Roles required to select or create a project

Select a project: Selecting a project doesn't require a specific IAM role—you can select any project that you've been granted a role on.
Create a project: To create a project, you need the Project Creator (roles/resourcemanager.projectCreator), which contains the resourcemanager.projects.create permission. Learn how to grant roles.

Go to project selector

Verify that billing is enabled for your Google Cloud project.

Enable the Cloud Logging, Cloud Monitoring, and Cloud Trace APIs.

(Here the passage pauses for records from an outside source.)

-- ==== Sys2Proof/Machine/State.lean ====
section
/-! DEFINITION. The state of one machine (10_state.md), as plain data: the register file, the flags, the run state, the
cycle counter, the error records, the bytes of the four regions, the scheduler's credit, and the parameter record the
machine was constructed with. The reasons a step is not taken. The state right after reset. -/

namespace Sys2Proof.Machine

/-- The error kinds of 60_exceptions.md R240. -/
inductive ErrorKind where
  | unmappedAddress
  | outOfBoundsAccess
  | unimplementedOpcode
  deriving DecidableEq, Repr

/-- The spec's numeric code of a kind (60_exceptions.md R240). -/
def ErrorKind.code : ErrorKind → Nat
  | .unmappedAddress => 1
  | .outOfBoundsAccess => 2
  | .unimplementedOpcode => 3

/-- A raised error `K(info)`: the kind with the information R240 gives it. -/
inductive Raise where
  /-- the first unmapped address touched -/
  | unmappedAddress (addr : Addr)
  /-- the start and the size of the rejected access -/
  | outOfBoundsAccess (addr : Addr) (n : Nat)
  /-- the opcode byte and its address -/
  | unimplementedOpcode (op : Byte) (pc : Addr)
  deriving DecidableEq, Repr

/-- The kind of a raised error. -/
def Raise.kind : Raise → ErrorKind
  | .unmappedAddress _ => .unmappedAddress
  | .outOfBoundsAccess _ _ => .outOfBoundsAccess
  | .unimplementedOpcode _ _ => .unimplementedOpcode

/-- An error record `(kind, pc, op, info)` (10_state.md R25): `raised` is the kind with its information, `pc` the
faulting instruction's address, `op` its opcode byte, absent when the opcode fetch itself failed (60_exceptions.md R241). -/
structure FaultRecord where
  raised : Raise
  pc : Addr
  op : Option Byte
  deriving DecidableEq, Repr

/-- The kind of a record. -/
def FaultRecord.kind (r : FaultRecord) : ErrorKind := r.raised.kind

/-- The machine state of 10_state.md R23. -/
inductive RunState where
  | reset
  | running
  | halted (kind : ErrorKind)
  deriving DecidableEq, Repr

/-- The eight independent flags of 10_state.md R15, from bit 7 down to bit 0. -/
structure Flags where
  /-- Negative -/
  n : Bool
  /-- Overflow -/
  v : Bool
  /-- Reserved -/
  r : Bool
  /-- Break -/
  b : Bool
  /-- Decimal -/
  d : Bool
  /-- InterruptDisable -/
  i : Bool
  /-- Zero -/
  z : Bool
  /-- Carry -/
  c : Bool
  deriving DecidableEq, Repr

/-- The bytes of the four regions (20_memory.md R40): a list of (cell, byte), where the cell of a region's index is the
first bus address that reaches it (log 9). A cell that is not listed reads as `Params.unlistedByte` (log 2). -/
abbrev Memory := List Host.Cell

/-- The cells that exist: WRAM 0x0000-0x07FF, PPUREG 0x2000-0x2007, APUIO 0x4000-0x4017, CART 0x4020-0xFFFF
(20_memory.md R40). -/
def Memory.isCell (k : Nat) : Bool :=
  k < 0x0800 || (0x2000 ≤ k && k < 0x2008) || (0x4000 ≤ k && k < 0x4018) || (0x4020 ≤ k && k < 0x10000)

/-- The cells of a list rise strictly. -/
def Memory.rising : Memory → Bool
  | [] => true
  | c :: m => m.all (fun d => decide (c.1 < d.1)) && Memory.rising m

/-- The canonical form: cells that exist, strictly rising, none listed with the value an unlisted one reads as. -/
def Memory.wf (m : Memory) : Bool :=
  Memory.rising m && m.all (fun c => Memory.isCell c.1 && c.2 != Params.unlistedByte)

/-- The state of one machine (10_state.md). -/
structure State where
  /-- the accumulator A (R10) -/
  a : Byte
  /-- the index register X (R11) -/
  x : Byte
  /-- the index register Y (R12) -/
  y : Byte
  /-- the stack pointer SP (R13) -/
  sp : Byte
  /-- the program counter PC (R14) -/
  pc : Addr
  /-- the flags P (R15) -/
  p : Flags
  /-- the machine state (R23) -/
  run : RunState
  /-- the nominal cycle counter (R24) -/
  cycles : Nat
  /-- the error records, oldest first (R25) -/
  faults : List FaultRecord
  /-- the bytes of the four regions (20_memory.md R40) -/
  mem : Memory
  /-- the frame scheduler's credit (60_exceptions.md R255) -/
  credit : Rat
  /-- the parameter record this machine was constructed with (00_scope.md R3, log 1) -/
  params : Params
  deriving DecidableEq, Repr

/-- Why `step` takes no step. Both are safe: the spec takes no step there either (log 6). -/
inductive Fault where
  /-- `step`, when `run = Halted(kind)`: only a reset leaves that state (60_exceptions.md R247). Safe. -/
  | halted (kind : ErrorKind)
  /-- `step`, when `run = Reset`: no step is taken before the first reset (70_reset_and_hazards.md R272). Safe. -/
  | inReset
  deriving DecidableEq, Repr

/-- Why an instruction has no meaning. -/
inductive Refusal where
  /-- an arm of `exec` whose instruction has no meaning yet; no arm uses it. Safe. -/
  | notModelled (mnemonic : String)
  deriving DecidableEq, Repr

/-- The flags reset leaves: InterruptDisable only (70_reset_and_hazards.md R270). -/
def Flags.reset : Flags := ⟨false, false, false, false, false, true, false, false⟩

/-- The machine right after reset (70_reset_and_hazards.md R270), constructed with `Params.defaults`: INITIAL_AXY is 0
(DESIGN CHOICE, log 3), no byte of memory is listed (log 2), so that the read of the reset vector gives 0x0000 (log 4),
FRAME_BUDGET is log 21's, and no error is recorded (log 5). `reset_is_hostReset` proves that this is the state
`hostReset` leaves. -/
def State.reset : State where
  a := 0x00
  x := 0x00
  y := 0x00
  sp := 0xFF
  pc := 0x0000
  p := Flags.reset
  run := .running
  cycles := 0
  faults := []
  mem := []
  credit := 0
  params := Params.defaults

/-! ## Updates -/

/-- `A <- v` -/
def State.setA (s : State) (v : Byte) : State := { s with a := v }
/-- `X <- v` -/
def State.setX (s : State) (v : Byte) : State := { s with x := v }
/-- `Y <- v` -/
def State.setY (s : State) (v : Byte) : State := { s with y := v }
/-- `SP <- v` -/
def State.setSp (s : State) (v : Byte) : State := { s with sp := v }
/-- `pc <- v` -/
def State.setPc (s : State) (v : Addr) : State := { s with pc := v }
/-- the flags -/
def State.setP (s : State) (v : Flags) : State := { s with p := v }
/-- `run <- v` -/
def State.setRun (s : State) (v : RunState) : State := { s with run := v }
/-- `cycles <- v` -/
def State.setCycles (s : State) (v : Nat) : State := { s with cycles := v }
/-- the error records -/
def State.setFaults (s : State) (v : List FaultRecord) : State := { s with faults := v }
/-- the memory -/
def State.setMem (s : State) (v : Memory) : State := { s with mem := v }
/-- `credit <- v` -/
def State.setCredit (s : State) (v : Rat) : State := { s with credit := v }

end Sys2Proof.Machine
end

Roles required to enable APIs

To enable APIs, you need the Service Usage Admin IAM role (roles/serviceusage.serviceUsageAdmin), which contains the serviceusage.services.enable permission. Learn how to grant roles.

Enable the APIs

In the Google Cloud console, on the project selector page, select or create a Google Cloud project.

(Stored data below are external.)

-- ==== Sys2Proof/Machine/Control.lean ====
section
/-! DEFINITION. Branches, jumps, subroutines, the software interrupt and its return (45_control_transfer.md R210 to R223). -/

namespace Sys2Proof.Machine

/-- A conditional branch (45_control_transfer.md R210): the body starts with `pc` at the fall-through address, which the
offset is added to. -/
def branch (taken : Bool) (off : Byte) (s : State) : Except Raise State :=
  .ok (if taken then s.setPc (branchTarget s.pc off) else s)

/-- The condition of BCC (45_control_transfer.md R211). -/
def bccTaken (s : State) : Bool := !s.p.c

/-- BCC rel (0x90) -/
def execBcc (off : Byte) (s : State) : Result := complete (.bcc off) (branch (bccTaken s) off) s

/-- The condition of BCS (45_control_transfer.md R212). -/
def bcsTaken (s : State) : Bool := s.p.c

/-- BCS rel (0xB0) -/
def execBcs (off : Byte) (s : State) : Result := complete (.bcs off) (branch (bcsTaken s) off) s

/-- The condition of BEQ (45_control_transfer.md R213). -/
def beqTaken (s : State) : Bool := s.p.z

/-- BEQ rel (0xF0) -/
def execBeq (off : Byte) (s : State) : Result := complete (.beq off) (branch (beqTaken s) off) s

/-- The condition of BMI (45_control_transfer.md R214). -/
def bmiTaken (s : State) : Bool := s.p.n

/-- BMI rel (0x30) -/
def execBmi (off : Byte) (s : State) : Result := complete (.bmi off) (branch (bmiTaken s) off) s

/-- The condition of BNE (45_control_transfer.md R215). -/
def bneTaken (s : State) : Bool := !s.p.z

/-- BNE rel (0xD0) -/
def execBne (off : Byte) (s : State) : Result := complete (.bne off) (branch (bneTaken s) off) s

/-- The condition of BPL (45_control_transfer.md R216). -/
def bplTaken (s : State) : Bool := !s.p.n

/-- BPL rel (0x10) -/
def execBpl (off : Byte) (s : State) : Result := complete (.bpl off) (branch (bplTaken s) off) s

/-- The condition of BVC (45_control_transfer.md R217). -/
def bvcTaken (s : State) : Bool := !s.p.v

/-- BVC rel (0x50) -/
def execBvc (off : Byte) (s : State) : Result := complete (.bvc off) (branch (bvcTaken s) off) s

/-- The condition of BVS (45_control_transfer.md R218). -/
def bvsTaken (s : State) : Bool := s.p.v

/-- BVS rel (0x70) -/
def execBvs (off : Byte) (s : State) : Result := complete (.bvs off) (branch (bvsTaken s) off) s

/-- 45_control_transfer.md R219, absolute -/
def jmpTo (w : Addr) (s : State) : Except Raise State :=
  .ok (s.setPc w)

/-- 45_control_transfer.md R219, indirect -/
def jmpThrough (ptr : Addr) (s : State) : Except Raise State :=
  do
  let target ← indirectTarget ptr s
  .ok (s.setPc target)

/-- JMP abs (0x4C) -/
def execJmpAbs (w : Addr) (s : State) : Result := complete (.jmpAbs w) (jmpTo w) s

/-- JMP ind (0x6C) -/
def execJmpInd (w : Addr) (s : State) : Result := complete (.jmpInd w) (jmpThrough w) s

/-- 45_control_transfer.md R220: the address of JSR's last byte, `pc0 + 2`, is pushed -/
def jsr (pc0 target : Addr) (s : State) : Except Raise State :=
  do
  let t ← push16 (pc0 + 2) s
  .ok (t.setPc target)

/-- JSR abs (0x20) -/
def execJsr (w : Addr) (s : State) : Result := complete (.jsr w) (jsr s.pc w) s

/-- 45_control_transfer.md R221 -/
def rts (s : State) : Except Raise State :=
  do
  let (ret, t) ← pull16 s
  .ok (t.setPc (ret + 1))

/-- RTS imp (0x60) -/
def execRts (s : State) : Result := complete .rts rts s

/-- 45_control_transfer.md R222: the padding byte has no effect -/
def brk (pc0 : Addr) (s : State) : Except Raise State :=
  enterInterrupt (pc0 + 2) s

/-- BRK imp (0x00) -/
def execBrk (pad : Byte) (s : State) : Result := complete (.brk pad) (brk s.pc) s

/-- 45_control_transfer.md R223 -/
def rti (s : State) : Except Raise State :=
  returnFromInterrupt s

/-- RTI imp (0x40) -/
def execRti (s : State) : Result := complete .rti rti s

end Sys2Proof.Machine
end

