-- ==== Sys2Proof/Machine/Fetch.lean ====
section
/-! DEFINITION. Phase F of the step, the fetch of an instruction's bytes (40_step_and_addressing.md R100), and the placing
of an instruction's bytes where the step fetches. -/

namespace Sys2Proof.Machine

/-- What phase F fetched: the opcode byte and the operand bytes, an absent one 0x00. -/
structure Fetched where
  op : Byte
  b1 : Byte
  b2 : Byte
  deriving DecidableEq, Repr

/-- An error of phase F: what was raised, and the opcode byte if its fetch succeeded (60_exceptions.md R241). -/
structure FetchError where
  raised : Raise
  op : Option Byte
  deriving DecidableEq, Repr

/-- An operand byte, present when the instruction has at least `k` of them, and 0x00 otherwise. -/
def fetchOperand (s : State) (n k : Nat) : Except Raise Byte :=
  if n < k then .ok 0x00 else memRead s (s.pc + BitVec.ofNat 16 k)

/-- Phase F: the opcode, the bound at the end of the space, b1, b2, in this order (40_step_and_addressing.md R100,
60_exceptions.md R245). -/
def fetch (s : State) : Except FetchError Fetched :=
  match memRead s s.pc with
  | .error e => .error ⟨e, none⟩
  | .ok op =>
    if s.pc.toNat + oplen op > 0xFFFF then .error ⟨.outOfBoundsAccess s.pc (1 + oplen op), some op⟩
    else
      match fetchOperand s (oplen op) 1 with
      | .error e => .error ⟨e, some op⟩
      | .ok b1 =>
        match fetchOperand s (oplen op) 2 with
        | .error e => .error ⟨e, some op⟩
        | .ok b2 => .ok ⟨op, b1, b2⟩

/-- `n` bytes from an address are all inside the space and mapped. -/
def fetchable (s : State) (addr : Addr) (n : Nat) : Bool :=
  addr.toNat + n ≤ 0x10000 && (firstUnmapped s addr n).isNone

/-- An instruction's bytes stored where the step fetches its next instruction, on a machine that takes that step: the
program counter stays where it is when the bytes fit there, and is moved to 0x0000 (work RAM) when some of them would lie
past the end of the space or at an unmapped address; `run` becomes Running (log 10). -/
def placeInstruction (s : State) (bytes : List Byte) : State :=
  let len := 1 + oplen (bytes.getD 0 0x00)
  let t := if fetchable s s.pc len then s else s.setPc 0x0000
  storeBytes (t.setRun .running) t.pc (bytes.take len)

end Sys2Proof.Machine
end

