-- ==== Sys2Proof/Machine/Core.lean ====
section
/-! DEFINITION. The machine, as the host's interface has it. -/

def Sys2Proof.core : Host.Core :=
  { State := Sys2Proof.Machine.State, Fault := Sys2Proof.Machine.Fault, Refusal := Sys2Proof.Machine.Refusal,
    step := Sys2Proof.Machine.step, reset := Sys2Proof.Machine.State.reset }
end

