/-- A range in the cartridge window reads as its bytes. -/
theorem memRead_range_cart (h : ReadsAfter s t (rangeStores a bytes)) (ha : 0x4020 ≤ a.toNat)
    (hrange : a.toNat + bytes.length ≤ 0x10000) {k : Nat} {v : Byte} (hk : bytes[k]? = some v) :
    memRead t (a + BitVec.ofNat 16 k) = .ok v := by
  have hn := toNat_add_ofNat hrange (List.getElem?_eq_some_iff.mp hk).1
  have hmem : (a + BitVec.ofNat 16 k, v) ∈ rangeStores a bytes := mem_rangeStores_iff.mpr ⟨k, hk, rfl⟩
  obtain ⟨e, hfind⟩ := Option.isSome_iff_exists.mp (List.find?_isSome
    (p := fun e => s.decodeAddr e.1 == s.decodeAddr (a + BitVec.ofNat 16 k)).mpr ⟨_, hmem, beq_self_eq_true _⟩)
  have hdecode : s.decodeAddr e.1 = s.decodeAddr (a + BitVec.ofNat 16 k) := by simpa using List.find?_some hfind
  have hsame : e.1 = a + BitVec.ofNat 16 k := busDecode_cart_inj (by omega) hdecode
  obtain ⟨j, hj, he⟩ := mem_rangeStores_iff.mp (List.mem_of_find?_eq_some hfind)
  have hjn := toNat_add_ofNat hrange (List.getElem?_eq_some_iff.mp hj).1
  obtain rfl : j = k := by
    rw [he, hsame] at hjn
    omega
  rw [h, hfind]
  exact congrArg Except.ok (Option.some.inj (hj.symm.trans hk))

/-- Below a range in the cartridge window memory reads as before. -/
theorem memRead_below_range_cart (h : ReadsAfter s t (rangeStores a bytes)) (ha : 0x4020 ≤ a.toNat)
    (hrange : a.toNat + bytes.length ≤ 0x10000) (hx : x.toNat < a.toNat) : memRead t x = memRead s x := by
  have hmiss : (rangeStores a bytes).find? (fun e => s.decodeAddr e.1 == s.decodeAddr x) = none := by
    refine List.find?_eq_none.mpr fun e he hsame => ?_
    obtain ⟨j, hj, hje⟩ := mem_rangeStores_iff.mp he
    have hjn := toNat_add_ofNat hrange (List.getElem?_eq_some_iff.mp hj).1
    have hxe : x = e.1 := busDecode_cart_inj (by rw [← hje]; omega) (eq_of_beq hsame).symm
    rw [hje, ← hxe] at hjn
    omega
  rw [h x, hmiss]

/-- A bulk write in the cartridge window cannot meet an unmapped address (20_memory.md R55). -/
theorem bulkWrite_cart (ha : 0x4020 ≤ a.toNat) (hrange : a.toNat + bytes.length ≤ 0x10000) :
    bulkWrite s a bytes = .ok (storeBytes s a bytes) ∧ ReadsAfter s (storeBytes s a bytes) (rangeStores a bytes) := by
  have hmapped : ∀ k < bytes.length, s.decodeAddr (a + BitVec.ofNat 16 k) ≠ none := fun k hk => by
    have hn := toNat_add_ofNat hrange hk
    rw [State.decodeAddr, busDecode_cart _ (by omega)]
    exact Option.some_ne_none _
  refine ⟨?_, readsAfter_storeBytes hmapped⟩
  rw [bulkWrite_in_range s hrange, firstUnmapped_eq_none hmapped, Option.elim_none]

end

/-! ## The boot (R272, R275, R276) -/

section
variable {params : Params} {image : List Byte} (hbase : params.cartLoadBase = 0xC000)
include hbase

theorem boot_rejects (h : image.length = 0x8000) : boot params image = .error (.outOfBoundsAccess 0xC000 0x8000) := by
  have hload : loadProgram (construct params) image = .error (.outOfBoundsAccess 0xC000 image.length) := by
    have hne : image ≠ [] := List.ne_nil_of_length_pos (by omega)
    have hpast : 0x10000 < params.cartLoadBase.toNat + image.length := by
      rw [hbase, h]
      decide
    rw [← hbase]
    exact bulkWrite_past_end _ hne hpast
  rw [boot, hload, h, error_bind]

/-- A 16 KiB image fills the window from 0xC000 on, and the machine is reset with it loaded. -/
theorem boot_loads (h : image.length = 0x4000) :
    boot params image = .ok (hostReset (storeBytes (construct params) 0xC000 image)) ∧
      ReadsAfter (construct params) (storeBytes (construct params) 0xC000 image) (rangeStores 0xC000 image) := by
  obtain ⟨hwrite, hreads⟩ := bulkWrite_cart (s := construct params) (a := 0xC000) (bytes := image) (by decide)
    (by rw [h]; decide)
  have hload : loadProgram (construct params) image = .ok (storeBytes (construct params) 0xC000 image) := by
    rw [← hwrite, ← hbase]
    rfl
  rw [boot, hload, ok_bind]
  exact ⟨rfl, hreads⟩

end

/-- Settles O55: the load's stores are read at the vector, and the reset writes no memory. -/
theorem bootStartsAtLoadedVector : Obligations.BootStartsAtLoadedVector := by
  intro params image hbase
  refine ⟨fun h => ?_, boot_rejects hbase⟩
  obtain ⟨hboot, hreads⟩ := boot_loads hbase h
  have hrange : (0xC000 : Addr).toNat + image.length ≤ 0x10000 := by rw [h]; decide
  have hwindow : ∀ k < 0x4000, memRead (storeBytes (construct params) 0xC000 image) (0xC000 + BitVec.ofNat 16 k) =
      .ok (image.getD k 0) := fun k hk =>
    memRead_range_cart hreads (by decide) hrange (by simp [List.getD, h, hk])
  have hreset := hostReset_of_reads (hwindow 0x3FFC (by decide)) (hwindow 0x3FFD (by decide))
  have hkept := storeBytes_setMem (construct params) 0xC000 image
  refine ⟨_, hboot, ?_⟩
  rw [hreset]
  refine ⟨rfl, rfl, congrArg State.a hkept, congrArg State.x hkept, congrArg State.y hkept, hwindow,
    fun x hx => memRead_below_range_cart hreads (by decide) hrange hx⟩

Roles required to select or create a project

Select a project: Selecting a project doesn't require a specific IAM role—you can select any project that you've been granted a role on.
Create a project: To create a project, you need the Project Creator (roles/resourcemanager.projectCreator), which contains the resourcemanager.projects.create permission. Learn how to grant roles.

Go to project selector

Verify that billing is enabled for your Google Cloud project.

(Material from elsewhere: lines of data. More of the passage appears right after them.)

-- ==== Sys2Proof/WellFormed.lean ====
section
/-! DEFINITION. Which terms of `Instr` are commands. -/

namespace Sys2Proof

/-- A term is a command unless it is `LDROT` with slot number 3 (R73, R78 step 3). Letter codes 26..31 are
legal fields of a command: the command's own rule refuses them (R78 step 4). -/
def Instr.wellFormed : Instr → Bool
  | .ldrot r _ => r != 3
  | .nop | .setw _ _ _ | .step | .enc _ | .dec _ | .xfme _ | .xfmd _ => true

end Sys2Proof
end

Enable the Cloud Logging, Cloud Monitoring, and Cloud Trace APIs.

Roles required to enable APIs

To enable APIs, you need the Service Usage Admin IAM role (roles/serviceusage.serviceUsageAdmin), which contains the serviceusage.services.enable permission. Learn how to grant roles.

Enable the APIs

A Container-Optimized OS virtual machine (VM). If you don't have a Container-Optimized OS VM, then follow the instructions at Creating and configuring instances.
An installation of gcloud. For information about installing gcloud, see Install the Google Cloud CLI.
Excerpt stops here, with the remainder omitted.